I often need to take transactional/event data, roll it up to some less granular timeframe (say, a daily level), and compute an average of the results for some set of dimensions and filters.

For example, take a table of orders across retail stores. I might want to know the average sales for Wednesdays over the past 8 weeks. To do that, I need to sum sales by day, filter to Wednesdays, and average.

Since my source data is at the order level, I can’t just slap an average measure on it (that would compute the average sales of each order, not the average of each day). In the past, I’ve used a derived table to sum to the daily level, then created an average measure in the derived table’s view. Then I’ve join the derived table back to the original view using the date dimension.

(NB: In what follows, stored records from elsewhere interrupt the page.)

-- ==== Sys2Proof/WellFormed.lean ====
section
/-! DEFINITION. The instructions an encoding can express: every variable-length immediate is the sign-extension of at
most four bytes (30_encoding.md R87, 00_scope.md R13). Register fields and targets are in range by their types, and the
8-byte immediate of `load_imm_64` can be any value (R91). -/

namespace Sys2Proof

/-- An immediate that a variable-length field can hold (R13, R87). -/
def immWellFormed (v : Word) : Bool := immFits Config.maxImmBytes v

/-- Every variable-length immediate of the record can be encoded. -/
def Args.wellFormed : Args → Bool
  | .noArgs => true
  | .oneImm immX => immWellFormed immX
  | .regExtImm _ _ => true
  | .twoImms immX immY => immWellFormed immX && immWellFormed immY
  | .oneOffset _ => true
  | .regImm _ immX => immWellFormed immX
  | .regTwoImms _ immX immY => immWellFormed immX && immWellFormed immY
  | .regImmOffset _ immX _ => immWellFormed immX
  | .twoRegs _ _ => true
  | .twoRegsImm _ _ immX => immWellFormed immX
  | .twoRegsOffset _ _ _ => true
  | .twoRegsTwoImms _ _ immX immY => immWellFormed immX && immWellFormed immY
  | .threeRegs _ _ _ => true

/-- A well-formed instruction. -/
def Instr.wellFormed (i : Instr) : Bool := i.args.wellFormed

end Sys2Proof
end

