-- ==== Sys2Proof/Machine/Blocks.lean ====
section
/-! DEFINITION. The basic-block validator: which offsets of a program are legal control-flow targets
(40_dispatch.md section 3). -/

namespace Sys2Proof

/-- The terminator set T, by opcode: trap, fallthrough, jump, jump_ind, load_imm_jump, the branches and
load_imm_jump_ind (R118). -/
def isTerminator (opcode : Nat) : Bool :=
  opcode == 0 || opcode == 1 || opcode == 40 || opcode == 50 || (80 ≤ opcode && opcode ≤ 90) ||
    (170 ≤ opcode && opcode ≤ 175) || opcode == 180

/-- The offsets that follow a terminator: n + 1 + skip(n) for every instruction start n in the code whose opcode is in
T (R119). -/
def Program.blockEnds (p : Program) : List Nat :=
  ((List.range p.code.length).filter (fun n => p.maskBit n && isTerminator (p.codeByte n).toNat)).map
    (fun n => n + 1 + p.skip n)

/-- BLOCKS(code, mask): offset 0 and the offsets after a terminator, as far as they are instruction starts inside the
code (R119), in rising order. -/
def Program.basicBlocks (p : Program) : List Nat :=
  let ends := p.blockEnds
  (List.range p.code.length).filter (fun k => p.maskBit k && (k == 0 || ends.contains k))

end Sys2Proof
end

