-- ==== Sys2Proof/Machine/Memory.lean ====
section
/-! DEFINITION. The data memory's operations: permission and content of a byte, the load and store primitives, the
checks, heap growth, and the canonical form every one of them keeps (20_memory.md). -/

namespace Sys2Proof.Machine

/-! ### Content bytes -/

/-- What a content byte reads as when it is not listed: 0 (R55, R56, R69). -/
def unlistedByte : Byte := 0#8

/-- The content byte at address a. -/
def readCell : List Host.Cell → Nat → Byte
  | [], _ => unlistedByte
  | c :: cs, a => if c.1 = a then c.2 else readCell cs a

/-- Puts an entry at its place in a rising list. -/
def insertCell (a : Nat) (v : Byte) : List Host.Cell → List Host.Cell
  | [] => [(a, v)]
  | c :: cs => if a < c.1 then (a, v) :: c :: cs else c :: insertCell a v cs

/-- Writes one content byte: the entry of a goes, and a new one comes unless v is what an unlisted byte reads as. -/
def writeCell (cells : List Host.Cell) (a : Nat) (v : Byte) : List Host.Cell :=
  let rest := cells.filter (fun c => c.1 != a)
  if v = unlistedByte then rest else insertCell a v rest

/-! ### Pages and permissions -/

/-- The page descriptor of a page number, if there is one (R54). -/
def findPage : List (Nat × Page) → Nat → Option Page
  | [], _ => none
  | q :: qs, n => if q.1 = n then some q.2 else findPage qs n

/-- The page map with the descriptor p at each of the count page numbers from lo on (R54, R69, R72). -/
def placePages (pages : List (Nat × Page)) (p : Page) (lo count : Nat) : List (Nat × Page) :=
  pages.filter (fun q => decide (q.1 < lo))
    ++ (List.range count).map (fun k => (lo + k, p))
    ++ pages.filter (fun q => decide (lo + count ≤ q.1))

/-- The page number of an address, `a >> PAGE_SHIFT` (R53). -/
def pageNumber (a : Nat) : Nat := a / Config.pageSize

/-- The page offset of an address (R53). -/
def pageOffset (a : Nat) : Nat := a % Config.pageSize

/-- The chunk of a VirtualPage that covers an offset (R57). -/
def coveringChunk (chunks : List Chunk) (offset : Nat) : Option Chunk :=
  chunks.find? (fun c => decide (c.start ≤ offset ∧ offset < c.stop))

/-- The permission a page gives the byte at an offset (R59, R77). -/
def Page.perm : Page → Nat → Perm
  | .readable, _ => .readOnly
  | .writeable, _ => .readWrite
  | .chunked chunks, offset =>
      match coveringChunk chunks offset with
      | some c => if c.writeable then .readWrite else .readOnly
      | none => .noAccess

/-- The permission the page map gives address a, the heap gap aside (R59). -/
def Memory.pagePerm (m : Memory) (a : Nat) : Perm :=
  match findPage m.pages (pageNumber a) with
  | some p => p.perm (pageOffset a)
  | none => .noAccess

/-- `perm(a)`: NONE in the heap gap, else what the page map says (R58, R59). -/
def Memory.perm (m : Memory) (a : Nat) : Perm :=
  if m.vsbrk ≤ a ∧ a < m.sbrk then .noAccess else m.pagePerm a

/-- `val(a)`: the content byte of address a (R59). -/
def Memory.val (m : Memory) (a : Nat) : Byte := readCell m.cells a

/-- Writes the content byte of address a. -/
def Memory.setByte (m : Memory) (a : Nat) (v : Byte) : Memory := { m with cells := writeCell m.cells a v }

/-- One byte as a load sees it: nothing where it has no permission (R59, R77). -/
def Memory.readByte (m : Memory) (a : Addr) : Option Byte :=
  if m.perm a.toNat = .noAccess then none else some (m.val a.toNat)

/-! ### Access primitives -/

/-- `loadInto`: n bytes from address a on, up to the first byte without permission, and the fault there (R64). Byte k
is at (a + k) mod 2^32 (R53). -/
def Memory.loadInto (m : Memory) : Nat → Addr → List Byte × Option PageFault
  | 0, _ => ([], none)
  | n + 1, a =>
      if m.perm a.toNat = .noAccess then ([], some ⟨a⟩)
      else
        let r := m.loadInto n (a + 1)
        (m.val a.toNat :: r.1, r.2)

/-- The first address of n bytes from a on that has not permission RW (R65). -/
def Memory.firstNotWriteable (m : Memory) : Nat → Addr → Option Addr
  | 0, _ => none
  | n + 1, a => if m.perm a.toNat = .readWrite then m.firstNotWriteable n (a + 1) else some a

/-- Writes bytes at a, a + 1, … modulo 2^32, without a check (R60). -/
def Memory.writeBytes (m : Memory) (a : Addr) : List Byte → Memory
  | [] => m
  | b :: bs => (m.setByte a.toNat b).writeBytes (a + 1) bs

/-- How many of len bytes from address a on lie in a's page (R65). -/
def segmentLength (a : Addr) (len : Nat) : Nat := min len (Config.pageSize - pageOffset a.toNat)

/-- Writes the page segments of bs in order, each checked as a whole first; `fuel` bounds the number of segments
(R65). -/
def Memory.storeSegments : Nat → Memory → Addr → List Byte → Memory × Option PageFault
  | 0, m, _, _ => (m, none)
  | fuel + 1, m, a, bs =>
      let n := segmentLength a bs.length
      match m.firstNotWriteable n a with
      | some f => (m, some ⟨f⟩)
      | none =>
          Memory.storeSegments fuel (m.writeBytes a (bs.take n)) (a + BitVec.ofNat 32 n) (bs.drop n)

/-- `storeFrom`: writes bs at address a. The earlier segments of a faulting store stay written (R65). -/
def Memory.storeFrom (m : Memory) (a : Addr) (bs : List Byte) : Memory × Option PageFault :=
  Memory.storeSegments bs.length m a bs

/-- `isWriteable`: every byte of the range has permission RW (R67). -/
def Memory.isWriteable (m : Memory) (a : Addr) (len : Nat) : Bool := (m.firstNotWriteable len a).isNone

/-- `getPageDump`: the page's content, 0 where no chunk covers it; the heap gap is ignored (R68, D17). -/
def Memory.pageDump (m : Memory) (n : Nat) : Option (List Byte) :=
  match findPage m.pages n with
  | none => none
  | some p =>
      some ((List.range Config.pageSize).map (fun k =>
        if p.perm k = .noAccess then 0#8 else m.val (n * Config.pageSize + k)))

/-- `MemRead(a, n)`: the little-endian value of n bytes, or the fault (R25, R64). -/
def Memory.memRead (m : Memory) (a : Addr) (n : Nat) : Except PageFault Word :=
  match m.loadInto n a with
  | (bs, none) => .ok (BitVec.ofNat 64 (leValue bs))
  | (_, some f) => .error f

/-- `MemWrite(a, n, v)`: stores the low n bytes of v, little-endian (R25, R65). -/
def Memory.memWrite (m : Memory) (a : Addr) (n : Nat) (v : Word) : Memory × Option PageFault :=
  m.storeFrom a (leBytes n v.toNat)

/-! ### Heap growth -/

/-- v rounded up to a multiple of PAGE_SIZE (R69). -/
def pageRoundUp (v : Nat) : Nat := (v + Config.pageSize - 1) / Config.pageSize * Config.pageSize

/-- `sbrk(length)`: the previous VSBRK and the memory after it, or nothing where the request is out of memory
(R69, R71). New pages read as zero. -/
def Memory.growHeap (m : Memory) (length : Nat) : Option (Nat × Memory) :=
  let newV := m.vsbrk + length
  if m.endHeap < newV then none
  else if newV ≤ m.sbrk then some (m.vsbrk, { m with vsbrk := newV })
  else
    let newS := pageRoundUp newV
    some (m.vsbrk,
      { m with
        pages := placePages m.pages .writeable (pageNumber m.sbrk) (pageNumber newS - pageNumber m.sbrk)
        cells := m.cells.filter (fun c => decide (c.1 < m.sbrk ∨ newS ≤ c.1))
        sbrk := newS
        vsbrk := newV })

/-! ### The canonical form -/

/-- Content bytes: addresses strictly rising, none listed that reads as an unlisted one. -/
abbrev cellsCanonical (cells : List Host.Cell) : Prop :=
  cells.Pairwise (fun c d => c.1 < d.1) ∧ ∀ c ∈ cells, c.2 ≠ unlistedByte

/-- The chunks of a VirtualPage: each a range inside the page, none overlapping a later one, in rising order (R57). -/
abbrev chunksCanonical (chunks : List Chunk) : Prop :=
  (∀ c ∈ chunks, c.start < c.stop ∧ c.stop ≤ Config.pageSize) ∧
    chunks.Pairwise (fun c d => c.stop ≤ d.start)

/-- A page descriptor in canonical form. -/
def Page.canonical : Page → Bool
  | .readable => true
  | .writeable => true
  | .chunked chunks => decide (chunksCanonical chunks)

/-- The page map: page numbers strictly rising and below NUM_PAGES, every descriptor canonical (R54). -/
abbrev pagesCanonical (pages : List (Nat × Page)) : Prop :=
  pages.Pairwise (fun p q => p.1 < q.1) ∧ ∀ q ∈ pages, q.1 < Config.numPages ∧ q.2.canonical = true

/-- The heap cursors: VSBRK ≤ SBRK ≤ ENDHEAP ≤ 2^32, SBRK and ENDHEAP page-aligned (R45, R69, R73). -/
abbrev Memory.cursorsWf (m : Memory) : Prop :=
  m.vsbrk ≤ m.sbrk ∧ m.sbrk ≤ m.endHeap ∧ m.endHeap ≤ Config.memSize ∧
    pageOffset m.sbrk = 0 ∧ pageOffset m.endHeap = 0

/-- No page lies in the range kept for future heap growth (R73). -/
abbrev Memory.heapEmpty (m : Memory) : Prop :=
  ∀ q ∈ m.pages, q.1 < pageNumber m.sbrk ∨ pageNumber m.endHeap ≤ q.1

/-- Every content byte belongs to a declared page or chunk (R56, R57). -/
abbrev Memory.cellsBacked (m : Memory) : Prop := ∀ c ∈ m.cells, m.pagePerm c.1 ≠ .noAccess

/-- The one canonical form of a memory: of its content, its page map and its heap cursors. -/
abbrev Memory.wf (m : Memory) : Prop :=
  cellsCanonical m.cells ∧ pagesCanonical m.pages ∧ m.cursorsWf ∧ m.heapEmpty ∧ m.cellsBacked

end Sys2Proof.Machine
end

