-- ==== Sys2Proof/Certificates/Slice0/Obligations.lean ====
section
/-! DEFINITION. The statements for the provers. Each docstring says what it states; the rules of spec/ it rests on stand
in OBLIGATIONS.json. The predicates stand in Safety.lean. -/

open Sys2Proof Sys2Proof.Machine


/-- O1. Decoding inverts encoding, for every instruction and every field length. For every program, place, instruction
and field lengths of at most 4 bytes that can hold its immediates: where the bytes that encodeWith writes stand at the
place and the mask makes them one instruction, the decoder reads that instruction and its argument-byte count. Rests
on 30_encoding.md sections 2 to 4, R84, R86, R87, R88, R102. -/
def Obligations.DecodeInvertsEncode : Prop :=
  ∀ (p : Program) (pc : Addr) (lX lY : Nat) (i : Instr), lX ≤ 4 → lY ≤ 4 → i.args.fits lX lY pc = true →
    p.Holds pc (encodeWith lX lY pc i) → decode p pc = (i, (encodeWith lX lY pc i).length - 1)

/-- O2. Every well-formed instruction, encoded as a program of its own, decodes to itself. For every well-formed
instruction i: encode gives at most 25 bytes, and the program whose code is those bytes with one mask bit at offset 0
decodes at offset 0 to i with all the remaining bytes as its arguments. Rests on 30_encoding.md sections 2 to 4, R13,
R14, R82, R83, R84. -/
def Obligations.WellFormedInstructionsAssemble : Prop :=
  ∀ (i : Instr) (jumpTable : List Addr), i.wellFormed = true →
    let bs := encode 0#32 i
    bs.length ≤ 25 ∧
      decode { code := bs, mask := true :: List.replicate (bs.length - 1) false, jumpTable := jumpTable } 0#32 =
        (i, bs.length - 1)

/-- O3. Every byte string decodes to a well-formed instruction of at most 25 bytes. For every program image and every
pc, the decoder answers an instruction each of whose variable-length immediates is the sign-extension of at most four
bytes, with at most 24 argument bytes. Rests on R13, R14, R82, R87, R102, R105. -/
def Obligations.DecodedInstructionsAreWellFormed : Prop :=
  ∀ (p : Program) (pc : Addr), (decode p pc).1.wellFormed = true ∧ (decode p pc).2 ≤ 24

/-- O4. The argument-byte count is the distance to the next mask bit, at most 24. For a program with one mask bit for
each code byte: the argument-byte count is at most 24, every mask bit it passes over is 0, and where it is below 24
the mask bit after it is 1 or lies past the end of code. Formalises R84. -/
def Obligations.InstructionLengthFromMask : Prop :=
  ∀ (p : Program) (pc : Addr), p.mask.length = p.code.length →
    let n := pc.toNat
    let l := (decode p pc).2
    l ≤ 24 ∧ (∀ j, j < l → p.mask[n + 1 + j]? = some false) ∧
      (l < 24 → p.mask[n + 1 + l]? = some true ∨ p.code.length ≤ n + 1 + l)

/-- O5. Unassigned opcodes and fetches past the end of code act as trap. There are 117 unassigned opcode bytes; each
decodes with the shape of no arguments to a trap. A step in OK or HOST with gas, at an unassigned opcode or at or past
the end of code, charges one gas unit and ends in PANIC with pc, registers, memory and program unchanged. Formalises
R104, R110. -/
def Obligations.UnassignedOpcodesAndFetchPastEndPanic : Prop :=
  ((List.range 256).countP unassignedOpcode = 117) ∧
    (∀ op, unassignedOpcode op = true → opcodeMap op = .noArgs Instr.trap) ∧
    ∀ s : State, Runnable s → 1 ≤ s.gas.toNat →
      (unassignedOpcode (s.prog.codeByte s.pc.toNat).toNat = true ∨ s.prog.code.length ≤ s.pc.toNat) →
        ∃ t, step s = .next t ∧ PanicsInPlace s t

/-- O6. Instruction bytes that the spec writes out decode to the instructions it writes them for. Twelve of the spec's
example encodings, at least one of each family of the opcode table, read by the decoder as the instruction and the
argument-byte count the example gives. Rests on R126, R146, R200, R214, R215, R235, R256, R258, R259, R278, R212,
R254. -/
def Obligations.SpecWordsDecode : Prop :=
  (decode { code := [0x83, 0x13, 0x01], mask := [true, false, false], jumpTable := [] } 0#32 = (.addImm32 3 1 1#64, 2)) ∧
    (decode { code := [0xD5, 0x21, 0x03], mask := [true, false, false], jumpTable := [] } 0#32 = (.mulUpperSS 3 1 2, 2)) ∧
    (decode { code := [0x6F, 0x13], mask := [true, false], jumpTable := [] } 0#32 = (.reverseBytes 3 1, 1)) ∧
    (decode { code := [0x33, 0x03, 0xFF], mask := [true, false, false], jumpTable := [] } 0#32 = (.loadImm 3 0xFFFFFFFFFFFFFFFF#64, 2)) ∧
    (decode { code := [0x14, 0x03, 0xEF, 0xCD, 0xAB, 0x89, 0x67, 0x45, 0x23, 0x01], mask := [true, false, false, false, false, false, false, false, false, false], jumpTable := [] } 0#32 = (.loadImm64 3 0x123456789ABCDEF#64, 9)) ∧
    (decode { code := [0x3B, 0x01, 0x00, 0x00, 0x01], mask := [true, false, false, false, false], jumpTable := [] } 0#32 = (.storeU8 1 0x10000#64, 4)) ∧
    (decode { code := [0x28, 0x02], mask := [true, false], jumpTable := [] } 0#32 = (.jump 2#32, 1)) ∧
    (decode { code := [0x50, 0x13, 0x2A, 0x04], mask := [true, false, false, false], jumpTable := [] } 0#32 = (.loadImmJump 3 42#64 4#32, 3)) ∧
    (decode { code := [0xB4, 0x13, 0x01, 0x2A], mask := [true, false, false, false], jumpTable := [] } 0#32 = (.loadImmJumpInd 3 1 42#64 0#64, 3)) ∧
    (decode { code := [0x0A, 0x05], mask := [true, false], jumpTable := [] } 0#32 = (.ecalli 5#64, 1)) ∧
    (decode { code := [0xDA, 0x21, 0x03], mask := [true, false, false], jumpTable := [] } 0#32 = (.cmovIz 3 1 2, 2)) ∧
    (decode { code := [0x00], mask := [true], jumpTable := [] } 0#32 = (.trap, 0))

/-- O7. NO_ARGUMENTS, TWO_REGISTERS and THREE_REGISTERS: which opcodes use them and how their fields are read. The
opcodes of the three shapes without immediates, and for each the register fields: a nibble of byte 1, or all of byte 2
for rD of THREE_REGISTERS, at most 12. Formalises R86, R89, R97, R101. -/
def Obligations.RegisterShapesDecode : Prop :=
  (∀ op, op < 256 → ((opcodeMap op).shape = .twoRegs ↔ 100 ≤ op ∧ op ≤ 111) ∧
      ((opcodeMap op).shape = .threeRegs ↔ 190 ≤ op ∧ op ≤ 230) ∧
      ((opcodeMap op).shape = .noArgs ↔ op = 0 ∨ op = 1 ∨ unassignedOpcode op = true)) ∧
    ∀ (p : Program) (pc : Addr),
      let c := fun k => p.codeByte (pc.toNat + k)
      let l := p.skip pc.toNat
      (∀ mk, opcodeMap (c 0).toNat = .noArgs mk → decode p pc = (mk, l)) ∧
        (∀ mk, opcodeMap (c 0).toNat = .twoRegs mk →
          ∃ rD rA, decode p pc = (mk rD rA, l) ∧ IsRegister ((c 1).toNat % 16) rD ∧
            IsRegister ((c 1).toNat / 16) rA) ∧
        (∀ mk, opcodeMap (c 0).toNat = .threeRegs mk →
          ∃ rD rA rB, decode p pc = (mk rD rA rB, l) ∧ IsRegister ((c 1).toNat % 16) rA ∧
            IsRegister ((c 1).toNat / 16) rB ∧ IsRegister (c 2).toNat rD)
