theorem perm_ne_of_gap {m : Memory} {a : Nat} (h : m.perm a ≠ .noAccess) :
    m.pagePerm a ≠ .noAccess ∧ m.perm a = m.pagePerm a := by
  unfold Memory.perm at *
  split at h
  · exact absurd rfl h
  · rename_i hg; exact ⟨h, by simp [hg]⟩

theorem setByte_wf {m : Memory} {a : Nat} {v : Byte} (h : m.wf) (ha : m.pagePerm a ≠ .noAccess) :
    (m.setByte a v).wf := by
  obtain ⟨hc, hp, hs, he, hb⟩ := h
  refine ⟨writeCell_canonical _ _ _ hc, hp, hs, he, fun c hm => ?_⟩
  rcases mem_writeCell hm with hca | hm
  · rw [hca]; exact ha
  · exact hb c hm

/-! ### Consecutive addresses -/

@[simp] theorem byteAddr_zero (a : Addr) : byteAddr a 0 = a := by simp [byteAddr]

theorem byteAddr_succ (a : Addr) (k : Nat) : byteAddr (a + 1) k = byteAddr a (k + 1) := by
  apply BitVec.eq_of_toNat_eq
  simp [byteAddr, BitVec.toNat_add]
  omega

/-- `byteAddr_succ` in the spelling that `simp` leaves. -/
theorem byteAddr_succ' (a : Addr) (k : Nat) : byteAddr (a + 1#32) k = byteAddr a (k + 1) := byteAddr_succ a k

theorem byteAddr_add (a : Addr) (j k : Nat) : byteAddr (byteAddr a j) k = byteAddr a (j + k) := by
  apply BitVec.eq_of_toNat_eq
  simp [byteAddr, BitVec.toNat_add]
  omega

theorem byteAddr_inj {a : Addr} {j k : Nat} (hj : j < 2 ^ 32) (hk : k < 2 ^ 32) (h : byteAddr a j = byteAddr a k) :
    j = k := by
  have := congrArg BitVec.toNat h
  simp [byteAddr, BitVec.toNat_add] at this
  omega

/-! ### Loads -/

theorem loadInto_of_readable (m : Memory) : ∀ (n : Nat) (a : Addr), Readable m a n →
    m.loadInto n a = ((List.range n).map (fun k => m.val (byteAddr a k).toNat), none) := by
  intro n
  induction n with
  | zero => intro a _; simp [Memory.loadInto]
  | succ n ih =>
    intro a h
    have h0 : m.perm a.toNat ≠ .noAccess := by simpa using h 0 (by omega)
    have hr : Readable m (a + 1) n := fun k hk => by rw [byteAddr_succ]; exact h (k + 1) (by omega)
    rw [Memory.loadInto, if_neg h0, ih _ hr, List.range_succ_eq_map]
    simp [byteAddr_succ', Function.comp_def]

theorem loadInto_of_unreadable (m : Memory) : ∀ (n k : Nat) (a : Addr), FirstUnreadable m a n k →
    m.loadInto n a = ((List.range k).map (fun j => m.val (byteAddr a j).toNat), some ⟨byteAddr a k⟩) := by
  intro n
  induction n with
  | zero => intro k a h; exact absurd h.1 (by omega)
  | succ n ih =>
    intro k a ⟨hk, hr, hf⟩
    cases k with
    | zero => simp at hf; simp [Memory.loadInto, hf]
    | succ k =>
      have h0 : m.perm a.toNat ≠ .noAccess := by simpa using hr 0 (by omega)
      have := ih k (a + 1) ⟨by omega, fun j hj => by rw [byteAddr_succ]; exact hr (j + 1) (by omega),
        by rw [byteAddr_succ]; exact hf⟩
      rw [Memory.loadInto, if_neg h0, this, List.range_succ_eq_map]
      simp [byteAddr_succ', Function.comp_def]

The problem with this approach is that I can’t anticipate other ways that a user might want to slice this derived table average measure. What if you wanted to see average daily sales for a specific product on Wednesdays? In order for that to work, the product name field needs to be a dimension in the derived table and needs to exist in the join from the derived table to the original view.

Is there a best practice for creating measures that can be dynamically aggregated to a specified granularity? Curious to know if I can do something clever with Liquid or parameters to accomplish this.


(Carter Moar) #2

I ran in to a similar situation the other day @joshtemple. I’m not in love with my solution and would be hesitant to say “hey do this, definitely best practice!”, but it’s been working ok for me for the past week or two.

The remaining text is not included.